ABOUT THIS TASK —
Find the line with "else if e.state" in the entries below. Repeat it, every following line, and the line with "def eccAt (s", exactly and with nothing added.

- - - -

-- ==== Sys2Proof/Machine/Memory.lean ====
section
/-! DEFINITION. The addressable memories (16_register_address_map.md R473): regions, descriptor words as they read,
and the error accounts of program, data and capture memory (09_tasks_memory_dma_faults.md R306). -/

namespace Sys2Proof.Machine

/-- The regions of R473. -/
inductive Region where
  | registers | eventTable | dropRing | program | data | trace | closing | captureReserved | unmapped
  deriving DecidableEq, Repr

/-- The region of an address (R473). -/
def regionOf (a : Nat) : Region :=
  if a < 0x10000 then .registers
  else if 0x100000 ≤ a ∧ a < 0x120000 then .eventTable
  else if 0x120000 ≤ a ∧ a < 0x128000 then .dropRing
  else if 0x200000 ≤ a ∧ a < 0x240000 then .program
  else if 0x400000 ≤ a ∧ a < 0x480000 then .data
  else if 0x600000 ≤ a ∧ a < 0x604000 then .trace
  else if 0x610000 ≤ a ∧ a < 0x620000 then .closing
  else if 0x600000 ≤ a ∧ a < 0x640000 then .captureReserved
  else .unmapped

/-- The code of a slot state (R219). -/
def evCode : EvState → Nat
  | .free => 0
  | .waiting => 1
  | .near => 2
  | .committing => 3
  | .armed => 4
  | .running => 5
  | .quarantined => 6

/-- The state of a slot as its descriptor shows it (R219, R220): COMMITTING until the edge unit is armed, QUARANTINED
where a word of the slot is lost. -/
def stateShown (s : State) (e : Event) : EvState :=
  if e.bad then .quarantined
  else if e.state = .armed ∧ s.etc < e.armAt then .committing
  else e.state

/-- Word `w` of a descriptor (R222). -/
def slotWord (s : State) (e : Event) (w : Nat) : Word :=
  match w with
  | 0 => e.target
  | 1 => BitVec.ofNat 32 (e.ch + e.prof * 2 ^ 8 + e.ctag * 2 ^ 16 + flagAt e.next 24 + flagAt e.sigStart 25)
  | 2 => BitVec.ofNat 32 (twos 16 e.ont + e.user * 2 ^ 16)
  | _ => BitVec.ofNat 32 (e.seq + evCode (stateShown s e) * 2 ^ 16 + e.owner * 2 ^ 20)

/-- The word at an aligned address of the memory regions; the reserved capture memory reads zero (R473). -/
def readWord (s : State) (a : Nat) : Word :=
  match regionOf a with
  | .eventTable => slotWord s (s.slot ((a - 0x100000) / 16)) (a / 4 % 4)
  | .dropRing | .program | .data | .trace | .closing => s.memWord a
  | _ => 0

/-- The aligned word at `a` now reads with an uncorrectable error. -/
def isBad (s : State) (a : Nat) : Bool := s.mem.bad.get false a

/-- What a read of the word at `a` finds: a word already uncorrectable stays so (R306). -/
def eccAt (s : State) (a : Nat) (e : Ecc) : Ecc := if isBad s a then .uncorrectable else e

/-- The word is uncorrectable from now on; its fault source is raised once for it (R306). -/
def markBad (a source : Nat) (s : State) : State :=
  let known := s.mem.reported.get false a
  let s := { s with mem := { s.mem with
    bad := s.mem.bad.set false a true, reported := s.mem.reported.set false a true } }
  if known then s else fault source s

/-- An uncorrectable error is found in the word at `a` (R306, R317, R370): counted, and reported to the fault
collector. -/
def eccFound (a : Nat) (s : State) : State :=
  match regionOf a with
  | .program | .data =>
    markBad a 56 { s with dma := { s.dma with uncorr := satInc 255 s.dma.uncorr, eccAddr := a } }
  | .trace | .closing | .captureReserved =>
    markBad a 78 { s with dia.uncorr := satInc 255 s.dia.uncorr }
  | .eventTable =>
    doEventTableEccError ((a - 0x100000) / 16) (.word ⟨a / 4 % 4, Nat.mod_lt _ (by decide)⟩) s
  | _ => s

/-- A corrected error is written back and counted (R306, R246, R370). -/
def eccFixed (a : Nat) (s : State) : State :=
  match regionOf a with
  | .program | .data => { s with dma.corr := satInc 65535 s.dma.corr }
  | .trace | .closing | .captureReserved => { s with dia.corr := satInc 65535 s.dia.corr }
  | .eventTable => { s with evs.corr := satInc 65535 s.evs.corr }
  | _ => s

/-- What a read of the word at `a` finds and counts (R306). -/
def eccRead (a : Nat) (e : Ecc) (s : State) : State :=
  match eccAt s a e with
  | .clean => s
  | .corrected => eccFixed a s
  | .uncorrectable => eccFound a s

/-- The word at `a` is good again (R306): restored or replaced. -/
def eccRestored (a : Nat) (s : State) : State :=
  { s with mem := { s.mem with bad := s.mem.bad.erase a, reported := s.mem.reported.erase a } }

end Sys2Proof.Machine
end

- - - -

OUTPUT OF THE EXERCISE —
  else if e.state = .armed ∧ s.etc < e.armAt then .committing
  else e.state

/-- Word `w` of a descriptor (R222). -/
def slotWord (s : State) (e : Event) (w : Nat) : Word :=
  match w with
  | 0 => e.target
  | 1 => BitVec.ofNat 32 (e.ch + e.prof * 2 ^ 8 + e.ctag * 2 ^ 16 + flagAt e.next 24 + flagAt e.sigStart 25)
  | 2 => BitVec.ofNat 32 (twos 16 e.ont + e.user * 2 ^ 16)
  | _ => BitVec.ofNat 32 (e.seq + evCode (stateShown s e) * 2 ^ 16 + e.owner * 2 ^ 20)

/-- The word at an aligned address of the memory regions; the reserved capture memory reads zero (R473). -/
def readWord (s : State) (a : Nat) : Word :=
  match regionOf a with
  | .eventTable => slotWord s (s.slot ((a - 0x100000) / 16)) (a / 4 % 4)
  | .dropRing | .program | .data | .trace | .closing => s.memWord a
  | _ => 0

/-- The aligned word at `a` now reads with an uncorrectable error. -/
def isBad (s : State) (a : Nat) : Bool := s.mem.bad.get false a

/-- What a read of the word at `a` finds: a word already uncorrectable stays so (R306). -/
def eccAt (s : State) (a : Nat) (e : Ecc) : Ecc := if isBad s a then .uncorrectable else e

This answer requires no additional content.